Advertisement

Tears in the City

Share

She remembers with the clarity of grief every word the policeman spoke.

He said, “We’re very sorry to inform you there’s been a homicide. Your daughter, Melissa, has been killed.”

It was early on a Sunday morning in the autumn of the year.

Geraldine Kennon stared at the telephone as though it were a weapon of the devil and replied in desperation, “Maybe she can live. Keep her in the hospital.”

“We’re terribly sorry,” the policeman said. “She’s no longer living.”

Later, she would recall his gentleness, but at the moment, swept up in a vortex of emotions, she could only scream, “No, no, no! Take it back! Please no! Don’t tell me that!”

And then she cried.

As I spoke to her the other day, the tears returned. I had taken her back to that terrible moment five years ago when Melissa, then 21, was raped and stabbed 27 times.

Advertisement

Her killer was caught, quite literally, with blood on his hands and is in state prison.

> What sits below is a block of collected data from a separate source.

/-- Halt: the descriptor's result, DMA_HALT_POS, one event. -/
def Dev.dmaHalt (d : Dev) (c cause : Nat) (ans : Answers) : Dev :=
  let x := d.chan c
  let moved := (x.cur.map DescRun.moved).getD 0
  let (d, cause) :=
    match x.cur with
    | some r =>
      if cause = 7 then (d, cause)
      else
        match d.writeBack x ans (descResult 3 r.diff r.moved) with
        | (d, .ok) => (d, cause)
        | (d, .wait) => (d.laterBack x (descResult 3 r.diff r.moved), cause)
        | (d, .dead) => (d, if cause = 5 then 5 else 7)
    | none => (d, cause)
  let d := d.detach c
  let d := d.setChan c { x with
    state := 2, cause := cause, haltSrc := BitVec.ofNat 32 moved, haltDone := BitVec.ofNat 32 moved,
    rebased := false, cur := none, ringHead := if x.en then x.ringHead else 0 }
  (d.event (evDma c) (haltDetail x cause moved moved)).count (cntDma c 2) 1

/-- A descriptor completes; where its result cannot be written the channel waits or halts with RING_DEAD. -/
def Dev.descDone (d : Dev) (c : Nat) (g : Desc) (r : DescRun) (ans : Answers) : Dev :=
  let x := d.chan c
  let status := if g.op = 3 ∧ r.diff.isSome then 2 else 1
  match d.writeBack x ans (descResult status r.diff r.moved) with
  | (d, .wait) => d
  | (d, .dead) => d.dmaHalt c 7 ans
  | (d, .ok) =>
    let x := { x with ringHead := (x.ringHead + 1) % x.depth, done := x.done + 1, cur := none }
    ((d.detach c).setChan c { x with state := x.idleState }).count (cntDma c 0) 1

/-- The channels of a head that is reset halt (R498, 09 R332). -/
def Dev.resetChannels (d : Dev) (h : Head) : Dev :=
  d.each (upTo 32) (fun d c =>
    let x := d.chan c
    if (x.en || x.stopping) ∧ x.state ≠ 2 ∧ x.owner = h then d.dmaHalt c 5 noAnswers else d)

/-! ### Moving bytes -/

/-- How a run of a descriptor ends within a step. -/
inductive DmaEnd where
  | waits
  | finished
  | halts (cause : Nat)
  deriving DecidableEq, Repr

/-- Bytes of a DPA within one sector, as a channel of head h reads them. -/
def Dev.readSector (d : Dev) (ans : Answers) (h : Head) (a n : Nat) : Dev × Buf :=
  let bad : Buf := { bytes := List.replicate n 0, bad := [(0, n)], macFail := false }
  if n = 0 then (d, Buf.empty)
  else
    match d.liveRange h a n with
    | none => (d, bad)
    | some (id, r, off) => if d.readLocked r (off / 256) then (d, bad) else d.loadRegion ans r id off n

/-- Up to 64 bytes from byte n of a buffer; a stream's bytes are not yet taken. -/
def Dev.readBuf (d : Dev) (h : Head) (host : List HostBytes) (ans : Answers) (w : Word) (x n k : Nat) :
    Dev × Buf :=
  let a := wrapAddr w x n
  match mtype w with
  | 0 => (d, d.hostBuf host a k)
  | 1 =>
    let k1 := min k (64 - a % 64)
    let (d, b1) := d.readSector ans h a k1
    let (d, b2) := d.readSector ans h (a + k1) (k - k1)
    (d, b1.append b2)
  | 2 =>
    let (d, b) := d.scratchRead a k
    (d.when (decide (d.scratchSize < a + k)) (·.event (evEngine 5)), b)
  | _ =>
    let s := d.stream (streamNo w)
    (d, { bytes := fifoRead s.bytes s.read k,
          bad := match s.firstBad k with
            | some o => [(o, k - o)]
            | none => [],
          macFail := false })

/-- Scratch that a store at byte n would leave: logged once, at the first byte outside (05 R200). -/
def Dev.scratchOut (d : Dev) (w : Word) (x n : Nat) : Dev :=
  if n = 0 ∨ wrapAddr w x (n - 1) < d.scratchSize then d.event (evEngine 5) else d

/-- Store up to 64 bytes from byte n of a buffer. -/
def Dev.writeBuf (d : Dev) (h : Head) (ans : Answers) (w : Word) (x n : Nat) (bs : List Byte) : Dev × Put :=
  let a := wrapAddr w x n
  match mtype w with
  | 0 => (d.send (.hostWrite h a bs), .ok)
  | 1 => d.putDpa ans h a bs
  | 2 =>
    ((d.scratchPut a bs).when (decide (d.scratchSize < a + bs.length)) (·.scratchOut w x n), .ok)
  | _ =>
    let (s, k) := (d.stream (streamNo w)).push bs
    (d.putStream (streamNo w) s k, .ok)

/-- Bytes that the next piece may hold at a destination. -/
def Dev.dstStep (d : Dev) (w : Word) (x n : Nat) : Nat :=
  if isStream w then
    let s := d.stream (streamNo w)
    if s.dropping then 64 else min (64 - s.write % 64) s.room
  else min (64 - wrapAddr w x n % 64) (wrapLeft w x n)

def Dev.srcStep (d : Dev) (w : Word) (x n : Nat) : Nat :=
  if isStream w then (d.stream (streamNo w)).avail else min 64 (wrapLeft w x n)

/-- The whole line that a COPY may take as Verge data into its REWINDABLE stream (R497). -/
def Dev.vergeLine (d : Dev) (h : Head) (g : Desc) (m quota : Nat) : Option (StripeCtx × LineCtx) :=
  if g.op = 1 ∧ mtype g.src = 1 ∧ isStream g.dst = true then
    d.vergeAt h (wrapAddr g.src g.srcWrap m) (d.stream (streamNo g.dst)) (min (g.length - m) quota)
  else none

/-- Progress of the descriptor of channel c. -/
def Dev.progress (d : Dev) (c k : Nat) (diff : Option Nat) : Dev :=
  d.onChan c (fun x => { x with cur := x.cur.map (fun r =>
    { r with moved := r.moved + k, left := r.left - k, diff := r.diff.orElse (fun _ => diff) }) })

/-- Take k bytes from the source when it is a stream. -/
def Dev.takeSrc (d : Dev) (w : Word) (k : Nat) : Dev :=
  if isStream w then d.putStream (streamNo w) ((d.stream (streamNo w)).take k) 0 else d

/-- Offset within the next k bytes at which an access to host memory fails. -/
def linkFails (d : Dev) (h : Head) (g : Desc) (link : Option Nat) (m k : Nat) : Option Nat :=
  let onHost := (g.op ≠ 2 ∧ mtype g.src = 0) ∨ mtype g.dst = 0
  if onHost then
    if d.linked h = false then some 0
    else match link with
      | some n => if 64 + m ≤ n ∧ n < 64 + m + k then some (n - 64 - m) else none
      | none => none
  else none

/-- First offset at which two byte lists differ. -/
def firstDiff : Nat → List Byte → List Byte → Option Nat
  | i, a :: as, b :: bs => if a = b then firstDiff (i + 1) as bs else some i
  | _, _, _ => none

/-- Cause of a bad source byte. -/
def badCause (b : Buf) : Nat := if b.macFail then 2 else 1
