-- ==== Sys2Proof/Machine/Firmware.lean ====
section
/-!
DEFINITION. Firmware slots (15 R580-R583, 19 R696-R699, 08 R308, R309): the check of an image, download,
commit, live update, and the hold, reload and halt of a cluster.
-/

namespace Sys2Proof.Machine

/-! ### Images (R580-R582) -/

/-- Bytes [0, n) of the download buffer have all been written. -/
def coverFrom (l : List (Nat × Nat)) (n : Nat) : Nat → Nat → Bool
  | 0, p => decide (n ≤ p)
  | k + 1, p =>
    if n ≤ p then true
    else match l.find? (fun r => decide (r.1 ≤ p) && decide (p < r.1 + r.2)) with
      | some r => coverFrom l n k (r.1 + r.2)
      | none => false

def covered (l : List (Nat × Nat)) (n : Nat) : Bool := coverFrom l n l.length 0

/-- Little-endian field of the header in the download buffer. -/
def hdr (m : Memory) (off n : Nat) : Nat := leNat (readBytes m off n)

def hdrBe (m : Memory) (off n : Nat) : Nat := beNat (readBytes m off n)

/-- MIN_SVN (R581). -/
def Dev.minSvn (d : Dev) : Nat := d.lifetime.svn

/-- The check of R581 over an image of n bytes in the download buffer. -/
def Dev.imageCheck (d : Dev) (m : Memory) (n : Nat) : Bool :=
  let key := hdr m 7 1
  decide (hdr m 0 4 = 0x57465541) && decide (hdr m 4 2 = 1) && decide (key < 4) &&
  (match (if h : key < 4 then some (Fin.mk key h) else none) with
   | some k =>
     decide (beNat (sha256 (readBytes m 64 64)) = (if d.sec.testUnlocked then 0 else (Config.fusedKeyHash k).toNat)
       ∧ Config.fusedRevoke.toNat.testBit key = false)
   | none => false) &&
  ecdsaVerify (hdrBe m 64 32) (hdrBe m 96 32) (hdrBe m 128 32) (hdrBe m 160 32) (readBytes m 0 128) &&
  decide (sha256 (readBytes m 256 (n - 256)) = readBytes m 32 32) &&
  decide (d.minSvn ≤ hdr m 16 4)

/-- The image in the download buffer, as it goes into a slot. -/
def bufferImage (m : Memory) (n : Nat) : FwImage :=
  { version := BitVec.ofNat 64 (hdr m 8 8), svn := BitVec.ofNat 32 (hdr m 16 4),
    clusters := BitVec.ofNat 4 (hdr m 6 1), good := true, bytes := readBytes m 0 n }

def SecBlock.fw (s : SecBlock) (slot : Bool) : Option FwImage := if slot then s.fw1 else s.fw0

def SecBlock.setFw (s : SecBlock) (slot : Bool) (x : Option FwImage) : SecBlock :=
  if slot then { s with fw1 := x } else { s with fw0 := x }

/-- The check at a load of slot's image into cluster c (R582). -/
def Dev.loadable (d : Dev) (slot : Bool) (c : Nat) : Bool :=
  match d.sec.fw slot with
  | some x => x.good && decide (d.minSvn ≤ x.svn.toNat) && x.clusters.toNat.testBit c
  | none => false

def Dev.slotBad (d : Dev) (slot : Bool) (c : Nat) : Bool := d.sec.badBits.toNat.testBit (2 * c + bool01 slot)

def setBit {w : Nat} (x : BitVec w) (i : Nat) (b : Bool) : BitVec w :=
  BitVec.ofNat w (setFld x.toNat i 1 (bool01 b))

/-- The FW_SLOT record (18 R664). -/
def fwRecord (s : SecBlock) : BitVec 384 :=
  let v (x : Option FwImage) : Nat := (x.map (fun y => y.version.toNat)).getD 0
  let n (x : Option FwImage) : Nat := (x.map (fun y => y.svn.toNat)).getD 0
  cabPayload [(0, 8, v s.fw0), (8, 8, v s.fw1), (16, 4, n s.fw0), (20, 4, n s.fw1),
    (24, 1, s.active.toNat), (25, 1, s.badBits.toNat)]

def Dev.writeFwSlot (d : Dev) : Dev := d.cabWrite cabFwSlot 0 26 (fwRecord d.sec)

/-! ### Clusters and their queues (01, R308, R309) -/

/-- Commands that a cluster runs, fetched before an order. WATCHes are held by the device, and a firmware commit is
cluster 0's. -/
def Dev.runningOn (d : Dev) (c before : Nat) : List Exec :=
  d.q.exec.filter (fun x => x.started && decide (x.cluster = c) && decide (x.order < before)
    && x.opcode != 5 && x.opcode != 0x0A)

/-- Commands cut off on a held cluster complete from its sibling (R406). -/
def Dev.interruptRunning (d : Dev) (c before : Nat) : Dev :=
  (d.runningOn c before).foldl Dev.interruptCmd d

/-! ### Holds and reloads (R308, R309) -/

/-- Commands under way that need a halted cluster end (R309). -/
def Dev.endUnavailable (d : Dev) : Dev :=
  d.each (d.q.exec.filter (fun x => x.started && d.unavailable x.opcode)) (fun d x =>
    (d.dropTest x).complete x stInternalUnavailable 0)

/-- Mark the slot a cluster runs bad, and hold the cluster for a reload from the other slot; halt it where
that one is bad or empty. -/
def Dev.failCluster (d : Dev) (c : Nat) (slot : Bool) : Dev :=
  let other := !slot
  let s := { d.sec with badBits := setBit d.sec.badBits (2 * c + bool01 slot) true }
  let gone := s.badBits.toNat.testBit (2 * c + bool01 other) || (s.fw other).isNone
  let s :=
    if gone then { s with halted := setBit s.halted c true, held := setBit s.held c false }
    else { s with held := setBit s.held c true, active := setBit s.active c other }
  (({ d with sec := s }.writeFwSlot).interruptRunning c d.q.order).endUnavailable

/-- A poisoned instruction fetch (R308). -/
def Dev.fetchPoison (d : Dev) (core addr : Nat) : Dev :=
  let c := core / 4
  if d.clusterDown c then d
  else
    let slot := d.sec.runSlot.toNat.testBit c
    (d.event (evCore core 0) (detailOf [(32, c), (33, bool01 slot), (40, addr)])).failCluster c slot

/-- A load whose check fails (R582): as a poisoned fetch, at no address. -/
def Dev.loadFails (d : Dev) (c : Nat) (slot : Bool) : Dev :=
  let d := d.event (evSecurity 6)
  (d.event (evCore (4 * c) 0) (detailOf [(32, c), (33, bool01 slot)])).failCluster c slot

/-- MIN_SVN rises to the SVN of an image that runs on every cluster it names (R583). -/
def Dev.raiseSvn (d : Dev) (slot : Bool) : Dev :=
  match d.sec.fw slot with
  | some x =>
    let all := (upTo 4).all (fun c => !x.clusters.toNat.testBit c ||
      (d.sec.runs.contains (c, x) && !d.clusterDown c))
    if all ∧ d.minSvn < x.svn.toNat then
      d.putLifetime { d.lifetime with svn := x.svn.toNat }
    else d
  | none => d

/-- Cluster c runs the image of a slot; its four cores start afresh. -/
def Dev.runOn (d : Dev) (c : Nat) (slot : Bool) : Dev :=
  { d with sec := { d.sec with
      aborts := d.sec.aborts &&& ~~~((0xF : BitVec 16) <<< (4 * c))
      runSlot := setBit d.sec.runSlot c slot
      runs := d.sec.runs.filter (fun (p : Nat × FwImage) => p.1 != c) ++ (d.sec.fw slot).toList.map (fun x => (c, x))
      held := setBit d.sec.held c false
      halted := setBit d.sec.halted c false } }.raiseSvn slot

/-! ### FW_DOWNLOAD (R696) -/

def Dev.downloadFw (d : Dev) (off : Nat) (bytes : List Byte) : Dev :=
  { d with sec := { d.sec with
      download := writeBytes d.sec.download off bytes
      loaded := d.sec.loaded ++ [(off, bytes.length)] } }

/-! ### FW_COMMIT and the live update (R696-R699) -/

/-- Answer whoever asked for the commit. -/
def Dev.answerFw (d : Dev) (a : FwAsker) (status : Nat) : Dev :=
  match a with
  | .cmd qid cid =>
    match d.executing 0x0A qid cid with
    | some x => d.complete x status 0
    | none => d
  | .box h => d.send (.mailbox h (if status = 0 then .success else .status status) .none)

def Dev.setCommit (d : Dev) (x : Option FwCommit) : Dev := { d with sec := { d.sec with commit := x } }

/-- Clusters of a mask in the order of R697. -/
def updateOrder (mask : BitVec 4) : List Nat := [2, 3, 1, 0].filter mask.toNat.testBit

/-- A commit that the checks of R696 let through; its FW_SLOT record is requested. -/
def Dev.startCommit (d : Dev) (a : FwAsker) (slot : Bool) (mask : BitVec 4) (activate : Bool)
    (img : FwImage) : Dev :=
  let x : FwCommit :=
    { slot := slot, mask := mask, activate := activate, image := img, asker := a, durable := false,
      todo := updateOrder mask, since := 0, startAt := 0, former := d.sec.active, failed := false }
  let s := d.sec.setFw slot (some img)
  let bad := (upTo 4).foldl (fun b c =>
    if mask.toNat.testBit c then setBit b (2 * c + bool01 slot) false else b) s.badBits
  let act := (upTo 4).foldl (fun b c => if mask.toNat.testBit c then setBit b c slot else b) s.active
  (d.setCommit (some x)).cabWrite cabFwSlot 0 26 (fwRecord { s with badBits := bad, active := act }) .fwCommit

/-- FW_COMMIT: the rows of R696 in order. -/
def Dev.commitFw (d : Dev) (a : FwAsker) (slot : Bool) (mask : BitVec 4) (activate : Bool) : Dev :=
  let m := d.sec.download
  let header := covered d.sec.loaded 256
  let len := hdr m 20 4
  if mask = 0 ∨ mask &&& ~~~(BitVec.ofNat 4 (hdr m 6 1)) ≠ 0 then d.answerFw a stInvalidField
  else if (upTo 4).any (fun c => !mask.toNat.testBit c && decide (d.sec.active.toNat.testBit c = slot)) then
    d.answerFw a stInvalidField
  else if d.sec.commit.isSome then d.answerFw a stBusyInService
  else if header = false ∨ covered d.sec.loaded len = false ∨ len < 256 ∨ len % 4096 ≠ 0 ∨ 2 ^ 25 < len then
    d.answerFw a stSignatureFail
  else if d.imageCheck m len = false then (d.event (evSecurity 6)).answerFw a stSignatureFail
  else d.startCommit a slot mask activate (bufferImage m len)

/-- The end of a commit. -/
def Dev.endCommit (d : Dev) (x : FwCommit) (status : Nat) : Dev := (d.setCommit none).answerFw x.asker status

/-- The next cluster of a live update: its sibling takes its queues over (R698), or its work pauses. -/
def Dev.nextCluster (d : Dev) (x : FwCommit) : Dev :=
  match x.todo with
  | [] => d.endCommit x stSuccess
  | _ :: _ => d.setCommit (some { x with since := d.q.order, startAt := d.now })

/-- The FW_SLOT record is durable: the slot holds the image. With ACTIVATE the live update begins. -/
def Dev.commitDurable (d : Dev) : Dev :=
  match d.sec.commit with
  | none => d
  | some x =>
    let s := d.sec.setFw x.slot (some x.image)
    let bad := (upTo 4).foldl (fun b c =>
      if x.mask.toNat.testBit c then setBit b (2 * c + bool01 x.slot) false else b) s.badBits
    let act := (upTo 4).foldl (fun b c => if x.mask.toNat.testBit c then setBit b c x.slot else b) s.active
    let d := { d with sec := { s with badBits := bad, active := act } }
    let x := { x with durable := true }
    if x.activate then d.nextCluster x else d.endCommit x stSuccess

/-- The record could not be made durable (18 R741): nothing has changed. -/
def Dev.commitRefused (d : Dev) : Dev :=
  match d.sec.commit with
  | none => d
  | some x => d.endCommit x stInternalError

/-- The cluster that a live update is about. -/
def Dev.updating (d : Dev) : Option (FwCommit × Nat) :=
  match d.sec.commit with
  | some x =>
    match x.todo with
    | c :: _ => if x.durable then some (x, c) else none
    | [] => none
  | none => none

/-- Clusters not yet updated keep their former slot. -/
def Dev.keepFormer (d : Dev) (x : FwCommit) : Dev :=
  let act := x.todo.foldl (fun b c => setBit b c (x.former.toNat.testBit c)) d.sec.active
  { d with sec := { d.sec with active := act } }.writeFwSlot

/-- A cluster of the live update has been loaded. -/
def Dev.updateLoaded (d : Dev) (x : FwCommit) (c : Nat) : Dev :=
  if d.loadable x.slot c then
    ((d.runOn c x.slot).milestone 8).nextCluster { x with todo := x.todo.drop 1 }
  else ((d.loadFails c x.slot).keepFormer x).endCommit x stSignatureFail

/-- A held cluster has been loaded from its active slot (R308). -/
def Dev.heldLoaded (d : Dev) (c : Nat) : Dev :=
  let slot := d.sec.active.toNat.testBit c
  if d.loadable slot c then d.runOn c slot else d.loadFails c slot

/-- The reload of a cluster ends. -/
def Dev.reloadDone (d : Dev) (c : Nat) : Dev :=
  if d.sec.held.toNat.testBit c then d.heldLoaded c
  else match d.updating with
    | some (x, c') =>
      if c = c' ∧ (d.runningOn c x.since).isEmpty = true then d.updateLoaded x c else d
    | none => d

/-- The cluster's commands that a CLUSTER test waits for: all but the test's own. -/
def Dev.testWaitsFor (d : Dev) (y : ClusterTest) : List Exec :=
  (d.runningOn y.cluster y.since).filter (fun x => !(x.qid == y.qid && x.cid == y.cid))

/-- 100 ms after a cluster of a live update, or under a CLUSTER test, stopped fetching (R698). -/
def Dev.updateTimeout (d : Dev) (c : Nat) : Dev :=
  let d := match d.updating with
    | some (x, c') =>
      if c = c' ∧ x.startAt + 100 * msNs ≤ d.now ∧ 2 ≤ c then d.interruptRunning c x.since else d
    | none => d
  match d.life.clusterTest with
  | some y =>
    if c = y.cluster ∧ y.startAt + 100 * msNs ≤ d.now then (d.testWaitsFor y).foldl Dev.interruptCmd d else d
  | none => d

end Sys2Proof.Machine
end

But the punishment will never obliterate Kennon’s pain. “I have been given a life sentence,” she says, “and there’s no time off for good behavior. My heart is ashes.”

Geraldine Kennon will never be the energetic, optimistic person she was before Oct. 4, 1987. That day, like a Sunday made in hell, will never end. The memory will never set.

Something inside her died that autumn. . . .

Her story was one of many that have come to me in the wake of last week’s column on violence in Los Angeles.

Kennon lives in Topanga. Others talked about their murdered children from other parts of the city. Ophelia Gasca wept for her dead son--her baby--in Arleta. Missy Zeitsoff cried for her child in Malibu.

The calls and letters came from Beverly Hills and Whittier, from Encino and Pomona, from Hollywood and East L.A.

Never have I received such response on the basis of one column.

I talked to relatives of victims, frightened and angry citizens, policemen and, in one case, to a young man named Edain Velasquez, a straight-A student, who walks the streets today with a bullet still lodged in his head.

Advertisement

Velasquez was playing tennis with a friend in Boyle Heights across the street from his home when he was shot for no reason by a passerby. The bullet severed an optic nerve and blinded his left eye.

Now he needs almost $40,000 the family doesn’t have for surgery to remove the bullet.

This is no gangbanger, but a kid with more plaques and scrolls for outstanding achievement than most students gather in a lifetime. He was challenging no one, threatening no one. He was playing tennis.

“I don’t know what it will take to stop the violence that is tearing this city apart,” one letter-writer said. “Maybe we ought to call in a U.N. Peace Keeping Force. . . .”

“If there ever was a time for vigilantism,” a woman said over the phone, “now may be it. Forget the old west. This is the new west and it’s every bit as deadly.”

“We live,” the critic Henry Beston once wrote with exquisite irony, “in the neon glow of comfort and violence.”

“Oddly,” a police captain says, “people become apathetic when crime becomes too overwhelming to deal with. When a cop shoots someone by accident, it’s a major, major event. But there’s no uproar at all when 263 people are murdered in a month.”

Advertisement

I asked in that column last week, what the hell are we going to do about it? Lie there and die? Stain every street in L.A. red with our blood?

No one seems to know, not really. The callers didn’t know. The letter-writers didn’t know. The police captain didn’t know. I called the mayor’s office to ask.

His press representative said the mayor was horrified. She said he’s working hard to pass measures that would increase the size of the Police Department and improve communications.

If Tom Bradley is outraged, it didn’t come through.

“Terrible and frightening acts have made their way into my nice community,” a woman wrote from Hacienda Heights. “Just two weeks ago there was a killing a few blocks from my home.” Her rage did come through: “I WANT SOMEONE TO DO SOMETHING ABOUT IT!”

Years ago I wrote a book called “Rising Voices.” I said that society changes only when people shout. Voices must rise. They begin with a whisper and build to a crescendo. Maybe it’s beginning in L.A. I hear whispers.

But only when a roar of protest reaches the chambers of municipal government will something, anything, be done. Only then will it mute the sobbing of those who cry for murdered children.

Only then will Geraldine Kennon begin to heal.